CICD for Azure Databricks


I am trying to push the Databricks notebooks from Azure Devops to Databricks workspace using a Devops pipeline. Below is the code I am using.

variables:
  
  databricksWorkspaceUrl: ''
  databricksPAT: 456t7788


trigger:
- development

pool:
  vmImage: 'ubuntu-latest'
  
steps:
- task: UsePythonVersion@0
  inputs:
    versionSpec: '3.x'
    addToPath: true

- checkout: self

- script: |
    echo "Starting Databricks notebook upload..."
    # Install Databricks CLI
    pip install databricks-cli

    # Authenticate with Databricks using the PAT
    echo "Authenticating with Databricks..."
    databricks configure --token
    echo "$(databricksPAT)" | databricks tokens create --comment "Databricks PAT" --output json

    # Upload notebooks to Databricks workspace
    echo "Uploading notebooks to Databricks..."
    databricks workspace import $(Build.SourcesDirectory)/notebookpathindevops
    databricks workspace import $(Build.SourcesDirectory)/notebookpathindevops
    echo "Notebooks uploaded successfully."

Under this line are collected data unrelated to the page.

-- ==== Sys2Proof/Machine/Element.lean ====
section
/-! DEFINITION. The ElementCodec unit over any CodeTable: quantize_nearest, dequantize, quantize_ceil, QNEAREST, DEQUANT
and QCEIL (42_element_codec.md). -/

namespace Sys2Proof.Machine

/-- What a CodeTable must be (42_element_codec.md R77, 93_implementation_defined.md U7): finite words, strictly
increasing, with -1 at index 0, `+0` at index 7 and 1 at index 15. -/
abbrev codeTableWf (ct : CodeTable) : Prop :=
  ct[0] = 0xBF800000#32 ∧ ct[7] = 0x00000000#32 ∧ ct[15] = 0x3F800000#32 ∧
    (∀ i : Fin 16, isFinite (ct.get i) = true) ∧
    ∀ i : Fin 15, units (ct.get i.castSucc) < units (ct.get i.succ)

/-- The loop of `quantize_nearest` over the entries from index `i` on: `best` is replaced only by a strictly nearer
entry, so a tie keeps the smaller index (R79, R80). Distances are exact, in multiples of `2^-149`. -/
def nearestLoop (v : Int) (best : U4) (bestDist : Nat) : Nat → List Num32 → U4
  | _, [] => best
  | i, c :: cs =>
    if (units c - v).natAbs < bestDist then nearestLoop v (BitVec.ofNat 4 i) (units c - v).natAbs (i + 1) cs
    else nearestLoop v best bestDist (i + 1) cs

/-- `quantize_nearest(v)` over the table `ct` (R79). -/
def quantizeNearest (ct : CodeTable) (v : Num32) : U4 :=
  if isFinite v then
    nearestLoop (units v) 0 (units ct[0] - units v).natAbs 1 ct.toList.tail
  else Config.openNearest v

/-- `dequantize(i)`: the word of the ROM, bit for bit (R82). A `u4` is always in range. -/
def dequantize (ct : CodeTable) (i : U4) : Num32 := ct.get i.toFin

/-- The loop of `quantize_ceil` over the entries from index `i` on (R83). -/
def ceilLoop (v : Int) : Nat → List Num32 → U4
  | _, [] => 15
  | i, c :: cs => if v ≤ units c then BitVec.ofNat 4 i else ceilLoop v (i + 1) cs

/-- `quantize_ceil(v)` over the table `ct` (R83). -/
def quantizeCeil (ct : CodeTable) (v : Num32) : U4 :=
  if isFinite v then ceilLoop (units v) 0 ct.toList else Config.openCeil v

/-- QNEAREST; it cannot fail (R84). -/
def execQnearest (s : State) : Result := guarded s [] (setRI (quantizeNearest s.params.codeTable s.regXV))

/-- DEQUANT (R85). -/
def execDequant (s : State) : Result :=
  guarded s (dequantChecks s) (setRV (dequantize s.params.codeTable (s.regXI.setWidth 4)))

/-- QCEIL; it cannot fail (R86). -/
def execQceil (s : State) : Result := guarded s [] (setRI (quantizeCeil s.params.codeTable s.regXV))

end Sys2Proof.Machine
end

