-- ==== Sys2Proof/Machine/Core.lean ====
section
/-! DEFINITION. The machine behind the host's interface. -/

def Sys2Proof.core : Host.Core :=
  { State := Sys2Proof.Machine.State, Fault := Sys2Proof.Machine.Fault,
    Refusal := Sys2Proof.Machine.Refusal, step := Sys2Proof.Machine.step,
    reset := Sys2Proof.Machine.State.reset }
end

    # Trigger Databricks pipeline
    echo "Triggering Databricks pipeline..."
    databricks runs submit --json '{
      "run_name": "My Notebook Run",
      "new_cluster": {
        "spark_version": "7.3.x"
      },
      "notebook_task": {
        "notebook_path": "/Folderpathinworkspace"
      }
    }' --url $(databricksWorkspaceUrl)
    echo "Databricks pipeline triggered."
  displayName: 'Upload Notebooks to Databricks and Trigger Databricks Pipeline'
  env:
    databricksPAT: $(databricksPAT)  # Use the variable defined in Azure DevOps

The pipeline is getting stuck at the authenticate with Databricks using the PAT step. Is there anything more I need to add to my code.

Thank you


Solution

  • Normally, when executing the databricks configure command to create a configuration profile, it will prompt you to enter your Azure Databricks PAT. See "Azure Databricks personal access token authentication".

    When running in pipeline, since it is non-interactive, the session will hang on waiting for you to manually enter the PAT until get time-out.

    To resolve this issue, you can try below lines in your script.

    databricks configure --token <<EOF
    $databricksPAT
    EOF